Однако со своей стороны я согласен с определением послесталинского Советского Союза как подлинно капиталистического общества. Существует огромное количество литературы, поддерживающей эту точку зрения, как академической, так и неакадемической, и это также официальная точка зрения направления, которое я считаю наиболее передовым развитием марксизма на сегодняшний день — марксизма-ленинизма-маоизма. Рассуждения в пользу этой точки зрения совершенно выходят за рамки настоящего изложения, поэтому я ограничусь тем, что скажу, что это был капитализм особого рода: государственно-капиталистическое общество и социал-империалистическая держава. Государственно-капиталистическое, поскольку государство, являясь частной собственностью партноменклатуры и фактически неконтролируемым массами, было коллективным капиталистом (хотя частное предпринимательство в форме «теневого», криминального капитала тоже играло существенную роль), эксплуатирующим трудящиеся массы. Социал-империалистическое, социалистическое на словах и империалистическое на деле, поскольку Империя использовала риторику марксизма, социализма, борьбы за мир и поддержку освободительной борьбы угнетённых народов, с одной стороны, но боролась с американским империализм ради мирового господства, принимая обычные империалистические правила игры, имела множество сателлитов и зависимых государств и время от времени прибегала к вооружённой агрессии для подчинения наций, находящихся в его орбите, стремящихся добиться национальной независимости (Чехословакия, 1968) или даже для обуздания подлинно революционной борьбы (Афганистан, 1979 год, где одним из главных врагов советских агрессоров была революционная маоистская партия, Организация освобождения Афганистана).
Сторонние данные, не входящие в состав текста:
theorem cmdWrite_step {M : Nat} {s0 : State} {s : State} {id : Nat} {c : Cmd} {va : Nat} {data : List Byte} {k : State → State} (hs : bitsIn 0x400000000000000000404302800020040800001920000020000000000004000780005d84ff180 M = true) (hk_k : ∀ (a0 : State), Agree M s0 a0 → Agree M s0 (k a0)) (hA : Agree M s0 s) : Agree M s0 (cmdWrite s id c va data k) := by
  unfold cmdWrite
  repeat' first
    | with_reducible assumption
    | fail
    | exact bitsIn_trans rfl hs
    | exact regIn_sub rfl rfl hs
    | with_reducible refine cmdStall_step ?_ ?_
    | with_reducible refine devWrite_step ?_ ?_
    | with_reducible refine endCmd_step ?_ ?_
    | with_reducible refine Agree.ite ?_ ?_
    | dsimp only
    | split
    | (with_reducible refine Agree.of_pair (by assumption) ?_)
    | (with_reducible refine Agree.of_pair2 (by assumption) ?_)
    | intro _
    | with_reducible refine hk_k _ ?_

theorem endWhenOut_frame (s : State) (id : Nat) (c : Cmd) : Agree 0x400000000000000000 s (endWhenOut s id c) := by
  unfold endWhenOut
  repeat' first
    | with_reducible assumption
    | with_reducible exact Agree.refl _ _
    | exact bitsIn_rfl rfl
    | with_reducible refine endCmd_step ?_ ?_
    | with_reducible refine Agree.ite ?_ ?_
    | dsimp only
    | split
    | (with_reducible refine Agree.of_pair (by assumption) ?_)
    | (with_reducible refine Agree.of_pair2 (by assumption) ?_)
    | intro _
theorem endWhenOut_step {M s0} {s : State} {id : Nat} {c : Cmd} (hs : bitsIn 0x400000000000000000 M = true) (hA : Agree M s0 s) : Agree M s0 (endWhenOut s id c) :=
  hA.step hs (endWhenOut_frame s id c)

theorem execKernel_frame (id : Nat) (s : State) : AgreeO 0x400000000000000000404102800020040800001920000020000000000004000780005d84ff980 s (execKernel id s) := by
  unfold execKernel
  repeat' first
    | with_reducible assumption
    | with_reducible exact Agree.refl _ _
    | exact bitsIn_rfl rfl
    | exact regIn_rfl rfl rfl
    | with_reducible refine AgreeO.next ?_
    | with_reducible refine AgreeO.ite ?_ ?_
    | with_reducible exact AgreeO.refused
    | with_reducible exact AgreeO.fault
    | with_reducible refine cmdRead_step ?_ ?_ ?_
    | with_reducible refine endCmd_step ?_ ?_
    | with_reducible refine fresh_step ?_ ?_
    | with_reducible refine modCmd_step ?_ ?_
    | ((conv => arg 3; arg 88; skip); with_reducible first | refine upd_kernels ?_ ?_)
    | with_reducible refine Agree.ite ?_ ?_
    | dsimp only
    | split
    | (with_reducible refine Agree.of_pair (by assumption) ?_)
    | (with_reducible refine Agree.of_pair2 (by assumption) ?_)
    | intro _
theorem execKernel_step {M s0} {id : Nat} {s : State} (hs : bitsIn 0x400000000000000000404102800020040800001920000020000000000004000780005d84ff980 M = true) (hA : Agree M s0 s) : AgreeO M s0 (execKernel id s) :=
  hA.stepO hs (execKernel_frame id s)
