theorem beginInval_frame (s : State) (win op : Nat) : Agree 0x4000000000000000004040020001bc040800181920300020000000000007800780037f84c7b80 s (beginInval s win op) := by
  unfold beginInval
  repeat' first
    | with_reducible assumption
    | with_reducible exact Agree.refl _ _
    | exact bitsIn_rfl rfl
    | exact regIn_rfl rfl rfl
    | with_reducible refine iqAdvance_step ?_ ?_
    | with_reducible refine setF_step ?_ ?_ ?_
    | with_reducible refine startInval_step ?_ ?_
    | with_reducible refine Agree.ite ?_ ?_
    | dsimp only
    | split
    | (with_reducible refine Agree.of_pair (by assumption) ?_)
    | (with_reducible refine Agree.of_pair2 (by assumption) ?_)
    | intro _
theorem beginInval_step {M s0} {s : State} {win op : Nat} (hs : bitsIn 0x4000000000000000004040020001bc040800181920300020000000000007800780037f84c7b80 M = true) (hA : Agree M s0 s) : Agree M s0 (beginInval s win op) :=
  hA.step hs (beginInval_frame s win op)

theorem execRange_frame (win : Nat) (s : State) : AgreeO 0x4000000000000000004040020001bc040800181920300020000000000007800780037f84c7b80 s (execRange win s) := by
  unfold execRange
  repeat' first
    | with_reducible assumption
    | with_reducible exact Agree.refl _ _
    | exact bitsIn_rfl rfl
    | exact regIn_rfl rfl rfl
    | with_reducible refine AgreeO.next ?_
    | with_reducible refine AgreeO.ite ?_ ?_
    | with_reducible exact AgreeO.refused
    | with_reducible exact AgreeO.fault
    | with_reducible refine beginInval_step ?_ ?_
    | with_reducible refine Agree.ite ?_ ?_
    | dsimp only
    | split
    | (with_reducible refine Agree.of_pair (by assumption) ?_)
    | (with_reducible refine Agree.of_pair2 (by assumption) ?_)
    | intro _
theorem execRange_step {M s0} {win : Nat} {s : State} (hs : bitsIn 0x4000000000000000004040020001bc040800181920300020000000000007800780037f84c7b80 M = true) (hA : Agree M s0 s) : AgreeO M s0 (execRange win s) :=
  hA.stepO hs (execRange_frame win s)

theorem execSpace_frame (win : Nat) (s : State) : AgreeO 0x4000000000000000004040020001bc040800181920300020000000000007800780037f84c7b80 s (execSpace win s) := by
  unfold execSpace
  repeat' first
    | with_reducible assumption
    | with_reducible exact Agree.refl _ _
    | exact bitsIn_rfl rfl
    | exact regIn_rfl rfl rfl
    | with_reducible refine AgreeO.next ?_
    | with_reducible refine AgreeO.ite ?_ ?_
    | with_reducible exact AgreeO.refused
    | with_reducible exact AgreeO.fault
    | with_reducible refine beginInval_step ?_ ?_
    | with_reducible refine Agree.ite ?_ ?_
    | dsimp only
    | split
    | (with_reducible refine Agree.of_pair (by assumption) ?_)
    | (with_reducible refine Agree.of_pair2 (by assumption) ?_)
    | intro _
theorem execSpace_step {M s0} {win : Nat} {s : State} (hs : bitsIn 0x4000000000000000004040020001bc040800181920300020000000000007800780037f84c7b80 M = true) (hA : Agree M s0 s) : AgreeO M s0 (execSpace win s) :=
  hA.stepO hs (execSpace_frame win s)

theorem execAll_frame (win : Nat) (s : State) : AgreeO 0x4000000000000000004040020001bc040800181920300020000000000007800780037f84c7b80 s (execAll win s) := by
  unfold execAll
  repeat' first
    | with_reducible assumption
    | with_reducible exact Agree.refl _ _
    | exact bitsIn_rfl rfl
    | exact regIn_rfl rfl rfl
    | with_reducible refine AgreeO.next ?_
    | with_reducible refine AgreeO.ite ?_ ?_
    | with_reducible exact AgreeO.refused
    | with_reducible exact AgreeO.fault
    | with_reducible refine beginInval_step ?_ ?_
    | with_reducible refine Agree.ite ?_ ?_
    | dsimp only
    | split
    | (with_reducible refine Agree.of_pair (by assumption) ?_)
    | (with_reducible refine Agree.of_pair2 (by assumption) ?_)
    | intro _
theorem execAll_step {M s0} {win : Nat} {s : State} (hs : bitsIn 0x4000000000000000004040020001bc040800181920300020000000000007800780037f84c7b80 M = true) (hA : Agree M s0 s) : AgreeO M s0 (execAll win s) :=
  hA.stepO hs (execAll_frame win s)

theorem execSync_frame (win : Nat) (s : State) : AgreeO 0x4000000000000000004040020001bc040800181920300020000000000007800780037f84c7b80 s (execSync win s) := by
  unfold execSync
  repeat' first
    | with_reducible assumption
    | with_reducible exact Agree.refl _ _
    | exact bitsIn_rfl rfl
    | exact regIn_rfl rfl rfl
    | with_reducible refine AgreeO.next ?_
    | with_reducible refine AgreeO.ite ?_ ?_
    | with_reducible exact AgreeO.refused
    | with_reducible exact AgreeO.fault
    | with_reducible refine beginInval_step ?_ ?_
    | with_reducible refine Agree.ite ?_ ?_
    | dsimp only
    | split
    | (with_reducible refine Agree.of_pair (by assumption) ?_)
    | (with_reducible refine Agree.of_pair2 (by assumption) ?_)
    | intro _
theorem execSync_step {M s0} {win : Nat} {s : State} (hs : bitsIn 0x4000000000000000004040020001bc040800181920300020000000000007800780037f84c7b80 M = true) (hA : Agree M s0 s) : AgreeO M s0 (execSync win s) :=
  hA.stepO hs (execSync_frame win s)

theorem execInvalidationComplete_frame (id : Nat) (s : State) : AgreeO 0x100000400000000000000000404302800020040800081800000023000000000034000780042c04ff180 s (execInvalidationComplete id s) := by
  unfold execInvalidationComplete
  repeat' first
    | with_reducible assumption
    | with_reducible exact Agree.refl _ _
    | exact bitsIn_rfl rfl
    | exact regIn_rfl rfl rfl
    | with_reducible refine AgreeO.next ?_
    | with_reducible refine AgreeO.ite ?_ ?_
    | with_reducible exact AgreeO.refused
    | with_reducible exact AgreeO.fault
    | with_reducible refine devEnd_step ?_ ?_
    | with_reducible refine fenceTry_step ?_ ?_
    | with_reducible refine iqAdvance_step ?_ ?_
    | ((conv => arg 3; arg 88; skip); with_reducible first | refine upd_invals ?_ ?_)
    | with_reducible refine Agree.ite ?_ ?_
    | dsimp only
    | split
    | (with_reducible refine Agree.of_pair (by assumption) ?_)
    | (with_reducible refine Agree.of_pair2 (by assumption) ?_)
    | intro _
theorem execInvalidationComplete_step {M s0} {id : Nat} {s : State} (hs : bitsIn 0x100000400000000000000000404302800020040800081800000023000000000034000780042c04ff180 M = true) (hA : Agree M s0 s) : AgreeO M s0 (execInvalidationComplete id s) :=
  hA.stepO hs (execInvalidationComplete_frame id s)

theorem execInvalidationSlow_frame (id : Nat) (s : State) : AgreeO 0x40000000000000000000000000000200000000 s (execInvalidationSlow id s) := by
  unfold execInvalidationSlow
  repeat' first
    | with_reducible assumption
    | with_reducible exact Agree.refl _ _
    | exact bitsIn_rfl rfl
    | exact regIn_rfl rfl rfl
    | with_reducible refine AgreeO.next ?_
    | with_reducible refine AgreeO.ite ?_ ?_
    | with_reducible exact AgreeO.refused
    | with_reducible exact AgreeO.fault
    | with_reducible refine countR_step ?_ ?_ ?_
    | ((conv => arg 3; arg 88; skip); with_reducible first | refine upd_invals ?_ ?_)
    | with_reducible refine Agree.ite ?_ ?_
    | dsimp only
    | split
    | (with_reducible refine Agree.of_pair (by assumption) ?_)
    | (with_reducible refine Agree.of_pair2 (by assumption) ?_)
    | intro _
theorem execInvalidationSlow_step {M s0} {id : Nat} {s : State} (hs : bitsIn 0x40000000000000000000000000000200000000 M = true) (hA : Agree M s0 s) : AgreeO M s0 (execInvalidationSlow id s) :=
  hA.stepO hs (execInvalidationSlow_frame id s)

theorem rereadSlot_frame (s : State) (space : Nat) : Agree 0x800000000 s (rereadSlot s space) := by
  unfold rereadSlot
  repeat' first
    | with_reducible assumption
    | with_reducible exact Agree.refl _ _
    | exact bitsIn_rfl rfl
    | ((conv => arg 3; arg 88; skip); with_reducible first | refine upd_slots ?_ ?_)
    | with_reducible refine Agree.ite ?_ ?_
    | dsimp only
    | split
    | (with_reducible refine Agree.of_pair (by assumption) ?_)
    | (with_reducible refine Agree.of_pair2 (by assumption) ?_)
    | intro _
theorem rereadSlot_step {M s0} {s : State} {space : Nat} (hs : bitsIn 0x800000000 M = true) (hA : Agree M s0 s) : Agree M s0 (rereadSlot s space) :=
  hA.step hs (rereadSlot_frame s space)

theorem startFlush_frame (s : State) (win space : Nat) (teardown : Option Nat) : Agree 0x4000000000000000004040020001bc04080000192030002000000000000780078003ff84c7b80 s (startFlush s win space teardown) := by
  unfold startFlush
  repeat' first
    | with_reducible assumption
    | with_reducible exact Agree.refl _ _
    | exact bitsIn_rfl rfl
    | exact regIn_rfl rfl rfl
    | with_reducible refine rereadSlot_step ?_ ?_
    | with_reducible refine startInval_step ?_ ?_
    | with_reducible refine teardown_step ?_ ?_
    | with_reducible refine Agree.ite ?_ ?_
    | dsimp only
    | split
    | (with_reducible refine Agree.of_pair (by assumption) ?_)
    | (with_reducible refine Agree.of_pair2 (by assumption) ?_)
    | intro _
theorem startFlush_step {M s0} {s : State} {win space : Nat} {teardown : Option Nat} (hs : bitsIn 0x4000000000000000004040020001bc04080000192030002000000000000780078003ff84c7b80 M = true) (hA : Agree M s0 s) : Agree M s0 (startFlush s win space teardown) :=
  hA.step hs (startFlush_frame s win space teardown)

theorem execWsFlush_frame (win v : Nat) (s : State) : AgreeO 0x4000000000000000004040020001bc04080070192030002000000000000780078003ff84c7b80 s (execWsFlush win v s) := by
  unfold execWsFlush
  repeat' first
    | with_reducible assumption
    | with_reducible exact Agree.refl _ _
    | exact bitsIn_rfl rfl
    | exact regIn_rfl rfl rfl
    | with_reducible refine AgreeO.next ?_
    | with_reducible refine AgreeO.ite ?_ ?_
    | with_reducible exact AgreeO.refused
    | with_reducible exact AgreeO.fault
    | with_reducible refine countR_step ?_ ?_ ?_
    | with_reducible refine setF_step ?_ ?_ ?_
    | with_reducible refine startFlush_step ?_ ?_
    | with_reducible refine Agree.ite ?_ ?_
    | dsimp only
    | split
    | (with_reducible refine Agree.of_pair (by assumption) ?_)
    | (with_reducible refine Agree.of_pair2 (by assumption) ?_)
    | intro _
theorem execWsFlush_step {M s0} {win v : Nat} {s : State} (hs : bitsIn 0x4000000000000000004040020001bc04080070192030002000000000000780078003ff84c7b80 M = true) (hA : Agree M s0 s) : AgreeO M s0 (execWsFlush win v s) :=
  hA.stepO hs (execWsFlush_frame win v s)

theorem execWsFlushComplete_frame (id : Nat) (s : State) : AgreeO 0x60000000000000000000000000000000200000000 s (execWsFlushComplete id s) := by
  unfold execWsFlushComplete
  repeat' first
    | with_reducible assumption
    | with_reducible exact Agree.refl _ _
    | exact bitsIn_rfl rfl
    | exact regIn_rfl rfl rfl
    | with_reducible refine AgreeO.next ?_
    | with_reducible refine AgreeO.ite ?_ ?_
    | with_reducible exact AgreeO.refused
    | with_reducible exact AgreeO.fault
    | with_reducible refine countR_step ?_ ?_ ?_
    | with_reducible refine setF_step ?_ ?_ ?_
    | ((conv => arg 3; arg 88; skip); with_reducible first | refine upd_invals ?_ ?_)
    | with_reducible refine Agree.ite ?_ ?_
    | dsimp only
    | split
    | (with_reducible refine Agree.of_pair (by assumption) ?_)
    | (with_reducible refine Agree.of_pair2 (by assumption) ?_)
    | intro _
theorem execWsFlushComplete_step {M s0} {id : Nat} {s : State} (hs : bitsIn 0x60000000000000000000000000000000200000000 M = true) (hA : Agree M s0 s) : AgreeO M s0 (execWsFlushComplete id s) :=
  hA.stepO hs (execWsFlushComplete_frame id s)

end Sys2Proof.Machine
end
Капиталистическое и империалистическое особого рода, с оговорками — но тем не менее именно капиталистическое и империалистическое. Ещё в 1964 году Мао Цзэдун сказал: «Сейчас в Советском Союзе диктатура буржуазии, диктатура крупной буржуазии, немецко-фашистская диктатура, диктатура гитлеровского типа. Это шайка бандитов, которые хуже, чем де Голль». В начале 70‑х годов, решая, какая из двух империалистических сверхдержав более опасна для мирового социализма, Мао заявил, что главным врагом является СССР1.

Не было необходимости восстанавливать капитализм в 1991 году — это уже было сделано в середине 1950‑х годов. Индийский историк Советского Союза Виджай Сингх в ряде работ показал, как социалистическая (или зарождающаяся социалистическая) структура общества начала систематически демонтироваться сразу после смерти Сталина, начиная с экономической сферы. Этому процессу способствовала экономическая реформа Алексея Косыгина 1965 года. Не было никакого социализма, от которого можно было бы отказаться. Поэтому мы не можем определять события 1991 года и последующих лет как «реставрацию капитализма, и точка». Произошло принятие новой модели капитализма. Поскольку эта новая модель в значительной степени опиралась на западные модели — включая установление частной собственности в классическом смысле этого слова, свободного предпринимательства, буржуазной представительной демократии (своего рода) — и этот процесс был одобрен и поддержан Западом, мы можем назвать его «реставрацией» или, может быть, «установлением капитализма западного образца».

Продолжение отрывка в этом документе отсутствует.